The HEMP Act, from Congressman Morgan Griffith (R-VA) and Congressman Marc Veasey (D-TX), proposes the most detailed framework. It would establish federal standards for testing, labeling, and product safety while preserving market access for compliant products.

A fourth proposal, the Legal Hemp Protection Act drafted by Rep. Andy Barr on April 19, would route hemp-derived beverages through the Alcohol and Tobacco Tax and Trade Bureau, creating age restrictions and retail licensing requirements alongside milligram caps set by the FDA.

Industry Faces a Ticking Clock

The November deadline creates urgency that the CBD industry hasn’t faced since the 2018 Farm Bill first legalized hemp. Companies are operating in a gray zone — their products are legal today but may not be in six months.

For manufacturers of full-spectrum CBD products, the stakes are particularly high. Full-spectrum formulations contain trace amounts of THC alongside other cannabinoids, terpenes, and plant compounds. Many consumers and researchers consider these products more effective than THC-free alternatives due to the so-called entourage effect.

Retailers, too, face difficult decisions. Ordering inventory for the holiday season means betting on whether Congress will act in time.

The market data supports the urgency.
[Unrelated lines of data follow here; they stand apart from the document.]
/-- One stage other than a store, in one step (R193, R197, R199 to R203) (log entry 63). -/
def runStage (c : Chip) (m : Cmd) (k : ChainBlk) (drain : List Lane) (p : StepAt) (st : Nat) (s : Stage) (h : HState) : HState :=
  let a := h.reg s.src
  let la := fun (i : Nat) => nth a.lanes i {}
  let lr := fun (r i : Nat) => nth (h.reg r).lanes i {}
  let all := fun (f : Nat → Lane) => (List.range 256).map f
  match s.kind with
  | 1 => h.setReg s.dst ⟨loadLanes c m k drain st s p, if s.lo3 = 4 then k.epiInt else s.f 3, []⟩
  | 2 => writeD k s h false (all (fun i =>
      let b := scaleOperand h s i
      laneF st [la i, b] (if s.f 0 then vAdd (la i).v b.v else vMul (la i).v b.v)))
  | 3 => writeD k s h false (all (fun i =>
      let x := la i
      let y := lr s.b4 i
      let z := lr s.b5 i
      let sg := fun (v : Val) => if s.f 3 then vNeg v else v
      match s.lo3 with
      | 0 => laneF st [x, y, z] (vAdd (sg (vMul x.v y.v)) z.v)
      | 1 => laneF st [x, y] (sg (vMul x.v y.v))
      | 2 => laneF st [x, z] (vAdd x.v z.v)
      | 3 => laneF st [x, z] (vSub x.v z.v)
      | _ => laneF st [x, y] (vDivTo .f32 x.v y.v)))
  | 4 => writeD k s h false (all (fun i => laneF st [la i] (transc s.b4 (la i).v)))
  | 5 => writeD k s h false (all (fun i =>
      let x := la i
      let y := if s.f 3 then { v := decodeFmt .bf16 s.k } else lr s.regB i
      let z := if s.f 4 then { v := decodeFmt .bf16 s.k } else lr s.b5 i
      match s.op with
      | 0 => laneF st [x, y] (maxVal x.v y.v)
      | 1 => laneF st [x, y] (minVal x.v y.v)
      | _ =>
        let w := if cmpVal s.lo3 x.v y.v then x else z
        { w with v := vRound .f32 w.v, poison := w.poison || x.poison || y.poison }))
  | 6 =>
    let n := s.src % 4
    let o := s.b5 % 4
    let r := (List.range 256).map (fun i =>
      let p1 := nth (h.mask n) i true
      let p2 := nth (h.mask o) i true
      match s.op with
      | 0 => cmpVal s.lo3 (la i).v (if s.f 3 then decodeFmt .bf16 s.k else (lr s.regB i).v)
      | 1 => p1 && p2
      | 2 => p1 || p2
      | 3 => p1 && !p2
      | 4 => !p1
      | _ => vIsNan (la i).v)
    { h with k := setNth h.k (s.dst % 4 - 1) r }
  | 7 =>
    let rop := if s.lo3 = 3 then 0 else s.lo3
    let tot := treeLanes (ropLane st a.int rop) 8 (activeLanes h s p a.int st a.lanes)
    let run := if s.f 3 && !p.first then kget (fun _ => ({ v := ropId a.int rop } : Lane)) h.run st else { v := ropId a.int rop }
    let t := if s.f 3 then satLane a.int (ropLane st a.int rop run tot) else satLane a.int tot
    let h := if s.f 4 then { h with buf := h.buf ++ [h.reg s.b4] } else h
    let h := { h with run := kinsert st t h.run }
    writeD k s h a.int (List.replicate 256 t)
  | 8 =>
    let id : Lane := { v := ropId a.int s.lo3 }
    let start := if s.f 3 && !p.first then kget (fun _ => id) h.run st else id
    let r := scanLanes (ropLane st a.int s.lo3) (s.f 4) start (activeLanes h s p a.int st a.lanes)
    let h := { h with run := kinsert st (satLane a.int r.2) h.run }
    writeD k s h a.int (r.1.map (satLane a.int))
  | 9 =>
    let f := fmtOf (s.b4 % 16)
    let sc := s.b5 % 16
    if sc = 0 then
      h.setReg s.dst ⟨all (fun i => let cv := encodeVal f (la i).v; { la i with v := decodeFmt f cv.code }), false, []⟩
    else
      let r := quantLanes f (fmtOf sc) (2 ^ (s.b5 / 16)) (s.f 0) p.live st a.lanes
      h.setReg s.dst ⟨r.1, false, r.2⟩
  | _ => h

/-- The NaN event of a Harrow lane written at element (i0, i1, i2) (R114, R211); a Furrow epilogue gives the Furrow's
coordinates. -/
def laneEv (c : Chip) (m : Cmd) (k : ChainBlk) (l : Lane) (i0 i1 i2 cause : Nat) : NanEv :=
  if k.epi then
    let w := if m.tandem then 1024 else 512
    ⟨cause, l.org, i1 / 128 % 65536, i0 / w % 65536, i1 % 128, i0 % w, c.time⟩
  else ⟨cause, l.org, i1 % 65536, i0 / 256 % 65536, i2 % 65536, i0 % 256, c.time⟩

/-- One lane stored to an element of a destination (R103 to R106, R110); its coordinates are those of element `at_`. -/
def storeLane (m : Cmd) (k : ChainBlk) (d : Desc) (ix at_ : Nat × Nat × Nat) (l : Lane) (count : Bool) (r : Cmd × Chip) : Cmd × Chip :=
  let cv := encodeVal d.f l.v
  let c := elemStore r.2 m d ix.1 ix.2.1 ix.2.2 cv.code
  if l.poison then
    let s := elemSpan d ix.1
    (r.1, opPoison c m d (d.rowOff ix.2.1 ix.2.2 + s.1) s.2.2)
  else ({ r.1 with notes := if count then r.1.notes.conv cv (laneEv c m k l at_.1 at_.2.1 at_.2.2 l.cause) else r.1.notes }, c)

/-- The scale codes of one vector stored (R203); a NaN scale is a NaN event of cause 5. -/
def storeScales (m : Cmd) (k : ChainBlk) (d s : Desc) (p : StepAt) (side : List (Nat × Option Lane)) (r : Cmd × Chip) : Cmd × Chip :=
  (List.range side.length).foldl (fun r j =>
    let sc := nth side j (0, none)
    let i := 256 * p.dx s / d.block + j
    let c := elemStore r.2 m s i p.y p.z sc.1
    match sc.2 with
    | none => (r.1, c)
    | some l =>
      if l.poison then (r.1, opPoison c m s (s.rowOff p.y p.z + (elemSpan s i).1) (elemSpan s i).2.2)
      else ({ r.1 with notes := r.1.notes.addNan (laneEv c m k l ((256 * p.x / d.block + j) * d.block) p.y p.z 5) }, c)) r

/-- One store stage in one step (R196, R203). -/
def runStore (m : Cmd) (k : ChainBlk) (p : StepAt) (s : Stage) (h : HState) (r : Cmd × Chip) : Cmd × Chip :=
  let d := k.dest s
  let a0 := h.reg s.src
  let a : VReg := if h.rowPoison then
      { a0 with lanes := a0.lanes.map (fun l => { l with poison := true }), side := a0.side.map (fun x => (x.1, some { poison := true })) }
    else a0
  let mk := h.mask s.pred
  if s.f 0 then
    if p.last then storeLane m k d (p.y, p.z, 0) (0, p.y, p.z) (nth a.lanes 0 {}) true r else r
  else
    let r := (List.range p.live).foldl (fun r i =>
      if s.pred = 0 || nth mk i true then
        storeLane m k d (256 * p.dx d + i, p.y, p.z) (256 * p.x + i, p.y, p.z) (nth a.lanes i {}) (!d.scaled) r
      else if k.masking = 0 then r
      else storeLane m k d (256 * p.dx d + i, p.y, p.z) (256 * p.x + i, p.y, p.z) {} true r) r
    if d.scaled then storeScales m k d (k.aux s.storeAux) p a.side r else r

/-- The stages of one phase in one step; loads read what stood at the step's start. -/
def runStages (c0 : Chip) (m ms : Cmd) (k : ChainBlk) (drain : List Lane) (p : StepAt) (phaseFirst : Bool) :
    List (Nat × Stage) → HState → Cmd × Chip → HState × (Cmd × Chip)
  | [], h, r => (h, r)
  | (i, s) :: ss, h, r =>
    if s.once && !phaseFirst then runStages c0 m ms k drain p phaseFirst ss h r
    else if s.kind = 0xA then runStages c0 m ms k drain p phaseFirst ss h (runStore ms k p s h r)
    else runStages c0 m ms k drain p phaseFirst ss (runStage c0 m k drain p i s h) r

/-- The stages with their numbers. -/
def ChainBlk.numbered (k : ChainBlk) : List (Nat × Stage) := (List.range k.stages.length).zip k.stages

/-- The parts of operands that the loads of some stages read in one step. -/
def stepReads (k : ChainBlk) (p : StepAt) (ss : List (Nat × Stage)) : List (Desc × Nat × Nat) :=
  ss.flatMap (fun x =>
    let s := x.2
    if s.kind = 1 ∧ s.lo3 ≠ 4 then
      let d := k.stream s.lo3
      let lo := loadIx s p 0
      let n := if s.b4 ≤ 1 then p.live else 1
      let o := d.rowOff lo.2.1 lo.2.2 + d.w * lo.1 / 8
      let e := d.rowOff lo.2.1 lo.2.2 + (d.w * (lo.1 + n) + 7) / 8
      let sc := if d.scaled then
          let t := k.aux s.b5
          [(t, t.rowOff lo.2.1 lo.2.2 + lo.1 / d.block, (lo.1 + n - 1) / d.block - lo.1 / d.block + 1)]
        else []
      (d, o, e - o) :: sc
    else [])

/-- The parts that the stores of some stages write in one step. -/
def stepWrites (k : ChainBlk) (p : StepAt) (ss : List (Nat × Stage)) : List (Desc × Nat × Nat) :=
  ss.flatMap (fun x =>
    let s := x.2
    if s.kind = 0xA then
      let d := k.dest s
      if s.f 0 then
        (if p.last then [(d, d.rowOff p.z 0 + (elemSpan d p.y).1, (elemSpan d p.y).2.2)] else [])
      else
        let i := 256 * p.dx d
        let o := d.rowOff p.y p.z + d.w * i / 8
        let e := d.rowOff p.y p.z + (d.w * (i + p.live) + 7) / 8
        let sc := if d.scaled then
            let t := k.aux s.storeAux
            [(t, t.rowOff p.y p.z + i / d.block, (p.live + d.block - 1) / d.block)]
          else []
        (d, o, e - o) :: sc
    else [])

/-- Page needs of parts of operands. -/
def partNeeds (wr : Bool) (l : List (Desc × Nat × Nat)) : List (Nat × Nat × Nat × Bool) :=
  l.filterMap (fun x => if x.1.space = 0 then some (bits x.1.addr 0 57 + x.2.1, x.2.2, x.1.idx, wr) else none)

end Sys2Proof.Machine
end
According to a USDA report released this month, U.S. hemp production value reached $739 million in 2025, a 64% jump from the previous year. Floral hemp — the category most affected by the THC cap — accounted for nearly 90% of all outdoor hemp value.

What Happens Next

Congressional staffers familiar with the negotiations say the likeliest outcome is some form of delay — pushing the effective date while a permanent framework gets hammered out. But even a delay requires floor time and votes, and the legislative calendar is crowded.

The CBD industry’s best-case scenario is a permanent framework that sets reasonable THC limits based on product type and serving size rather than a blanket per-container cap. The worst case: Congress doesn’t act, and the November deadline arrives with no fix in place.

For consumers who use CBD products and want to ensure they’re purchasing properly tested products with verified certificates of analysis, the message from industry groups is consistent — stock up and speak up. Several trade organizations are running campaigns encouraging CBD users to contact their representatives.

The next few months will determine whether the legal CBD market that emerged after the 2018 Farm Bill survives in its current form or gets rebuilt from scratch.


These statements have not been evaluated by the Food and Drug Administration. CBD products are not intended to diagnose, treat, cure, or prevent any disease.